Juan Ramón decidió reconstruir la escena de esa consulta justamente como en un montaje teatral. O así, al menos, yo lo imaginé: la mujer y el niño, formalitos, sentados frente a su fino escritorio de caoba; él, en impecable bata blanca, haciendo anotaciones en una ficha nueva.
– No sé qué hacer con mi hijo, doctor –dijo ella –. Pero tengo la esperanza de que usted me ayudará a solucionar su problema.

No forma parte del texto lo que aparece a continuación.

-- ==== Sys2Proof/Laws/KeepsArbiter.lean ====
section
/-! SUPPORT. What each operation of Arbiter.lean keeps: the canonical form, and the parts of the state that it does not name. -/

namespace Sys2Proof.Machine

theorem writeArbReq_keeps {m : Nat} {s0 : State} (hm : m.land 4194316 = 4194316) (s : State) (r : ℕ) (v : Word) (h_s : Keeps m s0 s) :
    Keeps m s0 (writeArbReq s r v) := by
  unfold writeArbReq
  repeat' first
    | with_reducible assumption
    | (extract_lets -underBinder +onlyGivenNames x; first
      | (guard_hyp x : State := _; refine (fun (hx : Keeps m s0 x) => ?_) ?_ <;> [clear_value x; subst x])
      | clear_value x)
    | with_reducible refine State.set_keeps (landTrans hm (by decide)) _ _ _ _ _ ?_
    | with_reducible refine wrReg_keeps (landTrans hm (by decide)) _ _ _ ?_
    | with_reducible refine rewritten_keeps (landTrans hm (by decide)) _ _ ?_
    | with_reducible refine ite_keeps ?_ ?_

theorem arbCount_keeps {m : Nat} {s0 : State} (hm : m.land 4 = 4) (s : State) (k : ℕ) (f : Fld) (h_s : Keeps m s0 s) :
    Keeps m s0 (arbCount s k f) := by
  unfold arbCount
  repeat' first
    | with_reducible assumption
    | with_reducible refine State.bump_keeps (landTrans hm (by decide)) _ _ _ _ _ ?_
    | with_reducible refine ite_keeps ?_ ?_

theorem arbGive_keeps {m : Nat} {s0 : State} (hm : m.land 34359738372 = 34359738372) (s : State) (k : ℕ) (r : ℕ) (fresh : Bool) (h_s : Keeps m s0 s) :
    Keeps m s0 (arbGive s k r fresh) := by
  unfold arbGive
  repeat' first
    | with_reducible assumption
    | (extract_lets -underBinder +onlyGivenNames x; first
      | (guard_hyp x : State := _; refine (fun (hx : Keeps m s0 x) => ?_) ?_ <;> [clear_value x; subst x])
      | clear_value x)
    | with_reducible refine setArb_keeps (landTrans hm (by decide)) _ _ _ ?_
    | with_reducible refine arbCount_keeps (landTrans hm (by decide)) _ _ _ ?_
    | with_reducible refine ite_keeps ?_ ?_

theorem noteDeferred_keeps {m : Nat} {s0 : State} (hm : m.land 34359738372 = 34359738372) (s : State) (k : ℕ) (h_s : Keeps m s0 s) :
    Keeps m s0 (noteDeferred s k) := by
  unfold noteDeferred
  repeat' first
    | with_reducible assumption
    | intro _
    | (extract_lets -underBinder +onlyGivenNames x; first
      | (guard_hyp x : State := _; refine (fun (hx : Keeps m s0 x) => ?_) ?_ <;> [clear_value x; subst x])
      | clear_value x)
    | with_reducible refine forEach_keeps (landTrans hm (by decide)) _ _ _ ?_ ?_
    | with_reducible refine arbCount_keeps (landTrans hm (by decide)) _ _ _ ?_
    | with_reducible refine setArb_keeps (landTrans hm (by decide)) _ _ _ ?_
    | with_reducible refine ite_keeps ?_ ?_

theorem arbGrant_keeps {m : Nat} {s0 : State} (hm : m.land 34359738372 = 34359738372) (s : State) (k : ℕ) (h_s : Keeps m s0 s) :
    Keeps m s0 (arbGrant s k) := by
  unfold arbGrant
  repeat' first
    | with_reducible assumption
    | (extract_lets -underBinder +onlyGivenNames x; first
      | (guard_hyp x : State := _; refine (fun (hx : Keeps m s0 x) => ?_) ?_ <;> [clear_value x; subst x])
      | clear_value x)
    | with_reducible refine noteDeferred_keeps (landTrans hm (by decide)) _ _ ?_
    | with_reducible refine arbGive_keeps (landTrans hm (by decide)) _ _ _ _ ?_
    | with_reducible refine ite_keeps ?_ ?_
    | split

theorem arbPromote_keeps {m : Nat} {s0 : State} (hm : m.land 34359738372 = 34359738372) (s : State) (k : ℕ) (r : ℕ) (h_s : Keeps m s0 s) :
    Keeps m s0 (arbPromote s k r) := by
  unfold arbPromote
  repeat' first
    | with_reducible assumption
    | (extract_lets -underBinder +onlyGivenNames x; clear_value x)
    | with_reducible refine arbCount_keeps (landTrans hm (by decide)) _ _ _ ?_
    | with_reducible refine setArb_keeps (landTrans hm (by decide)) _ _ _ ?_
    | with_reducible refine ite_keeps ?_ ?_
    | split

theorem setClusterQuota_keeps {m : Nat} {s0 : State} (hm : m.land 68719476740 = 68719476740) (s : State) (h_s : Keeps m s0 s) :
    Keeps m s0 (setClusterQuota s) := by
  unfold setClusterQuota
  repeat' first
    | with_reducible assumption
    | intro _
    | (extract_lets -underBinder +onlyGivenNames x; first
      | (guard_hyp x : State := _; refine (fun (hx : Keeps m s0 x) => ?_) ?_ <;> [clear_value x; subst x])
      | clear_value x)
    | with_reducible refine forEach_keeps (landTrans hm (by decide)) _ _ _ ?_ ?_
    | with_reducible refine State.set_keeps (landTrans hm (by decide)) _ _ _ _ _ ?_
    | fail_if_no_progress (with_reducible refine upd_move (landTrans hm (by decide)) _ ?_)

theorem arbWindowStart_keeps {m : Nat} {s0 : State} (hm : m.land 103079215108 = 103079215108) (s : State) (k : ℕ) (h_s : Keeps m s0 s) :
    Keeps m s0 (arbWindowStart s k) := by
  unfold arbWindowStart
  repeat' first
    | with_reducible assumption
    | (extract_lets -underBinder +onlyGivenNames x; first
      | (guard_hyp x : State := _; refine (fun (hx : Keeps m s0 x) => ?_) ?_ <;> [clear_value x; subst x])
      | clear_value x)
    | with_reducible refine setArb_keeps (landTrans hm (by decide)) _ _ _ ?_
    | with_reducible refine setClusterQuota_keeps (landTrans hm (by decide)) _ ?_
    | with_reducible refine ite_keeps ?_ ?_

theorem execArbReqWrite_keeps {m : Nat} {s0 : State} (hm : m.land 4194316 = 4194316) (r : ℕ) (v : Word) (s : State) (h_s : Keeps m s0 s) :
    KeepsX m s0 (execArbReqWrite r v s) :=
  next_keeps (writeArbReq_keeps hm _ _ _ h_s)

theorem execArbiterGrant_keeps {m : Nat} {s0 : State} (hm : m.land 34359738372 = 34359738372) (a : ArbiterId) (s : State) (h_s : Keeps m s0 s) :
    KeepsX m s0 (execArbiterGrant a s) :=
  next_keeps (arbGrant_keeps hm _ _ h_s)

theorem execQuotaWindowStart_keeps {m : Nat} {s0 : State} (hm : m.land 103079215108 = 103079215108) (a : ArbiterId) (s : State) (h_s : Keeps m s0 s) :
    KeepsX m s0 (execQuotaWindowStart a s) :=
  next_keeps (arbWindowStart_keeps hm _ _ h_s)

theorem execUrgencyPromotion_keeps {m : Nat} {s0 : State} (hm : m.land 34359738372 = 34359738372) (a : ArbiterId) (r : ℕ) (s : State) (h_s : Keeps m s0 s) :
    KeepsX m s0 (execUrgencyPromotion a r s) :=
  next_keeps (arbPromote_keeps hm _ _ _ h_s)

end Sys2Proof.Machine
end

– ¿Problema de garganta o de oído?
– De oído.
– ¿Qué es lo que le pasa?
– No oye bien, doctor. O mejor dicho, puede oír unas cosas y otras no las oye... Al principio, por supuesto, pensé que se conducía así por pura malcriadez. Pero ahora, no sé cómo decirlo... me parece que hay cosas que él realmente no alcanza a oír.
El niño, callado y con las manitos entrelazadas, miraba de reojo a su madre.

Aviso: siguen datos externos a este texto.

-- ==== Sys2Proof/Laws/KeepsEntry.lean ====
section
/-! SUPPORT. What each operation of Entry.lean keeps: the canonical form, and the parts of the state that it does not name. -/

namespace Sys2Proof.Machine

theorem recount_keeps {m : Nat} {s0 : State} (hm : m.land 4 = 4) (s : State) (f : ℕ) (h_s : Keeps m s0 s) :
    Keeps m s0 (recount s f) := by
  unfold recount
  repeat' first
    | with_reducible assumption
    | (extract_lets -underBinder +onlyGivenNames x; guard_hyp x : State := _; refine (fun (hx : Keeps m s0 x) => ?_) ?_ <;> [clear_value x; subst x])
    | with_reducible refine State.set_keeps (landTrans hm (by decide)) _ _ _ _ _ ?_
    | with_reducible refine ite_keeps ?_ ?_

theorem fetched_keeps {m : Nat} {s0 : State} (hm : m.land 4 = 4) (s : State) (f : ℕ) (h_s : Keeps m s0 s) :
    Keeps m s0 (fetched s f) := by
  unfold fetched
  repeat' first
    | with_reducible assumption
    | with_reducible refine State.set_keeps (landTrans hm (by decide)) _ _ _ _ _ ?_

theorem entryRow_keeps {m : Nat} {s0 : State} (hm : m.land 1075905540 = 1075905540) (f : ℕ) (typ : ℕ) (act : Ent → State → State) (s : State) (h_act : ∀ x0 x1, Keeps m s0 x1 → Keeps m s0 (act x0 x1)) (h_s : Keeps m s0 s) :
    Keeps m s0 (entryRow f typ act s) := by
  unfold entryRow
  repeat' first
    | with_reducible assumption
    | with_reducible refine h_act _ _ ?_
    | with_reducible refine pushCpl_keeps (landTrans hm (by decide)) _ _ _ ?_
    | with_reducible refine fetched_keeps (landTrans hm (by decide)) _ _ ?_
    | with_reducible refine ite_keeps ?_ ?_
    | split

end Sys2Proof.Machine
end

Juan Ramón iba a proseguir con su rutinario interrogatorio preliminar, pero se detuvo en seco. E impulsivamente se incorporó de su asiento y se aproximó al niño, a fin de cuchichearle algo al oído. Luego, le preguntó:
– ¿Has escuchado lo que te dije?
– Sí – murmuró el niño.
– ¿Qué te dije?
– Me ha dicho: "Los enanitos tienen patas rojas".
Juan Ramón le guiñó un ojo:
– Es correcto – dijo, y volviéndose un segundo hacia la madre, acotó –: No es un problema de baja audición.
El niño le parecía normal en sus reacciones al diálogo que los tres sostenían, pero a ratos lo percibía hostil y hasta atemorizado. Como si ellos lo quisieran molestar, como si no le gustara el mundo de los adultos. Sea como fuere, sabía muy bien que el único camino para formarse una opinión demandaba otras pruebas: examinarlo con el videotoscopio o hacerle una audimetría. Aquello le tomaría cierto tiempo. Se dirigió sin dilación hacia un recodo del consultorio, dispuesto a alistar su instrumental. Y mientras tanto, prosiguió distraídamente su interrogatorio, desgranando preguntas, acopiando toda suerte de datos sobre su joven paciente.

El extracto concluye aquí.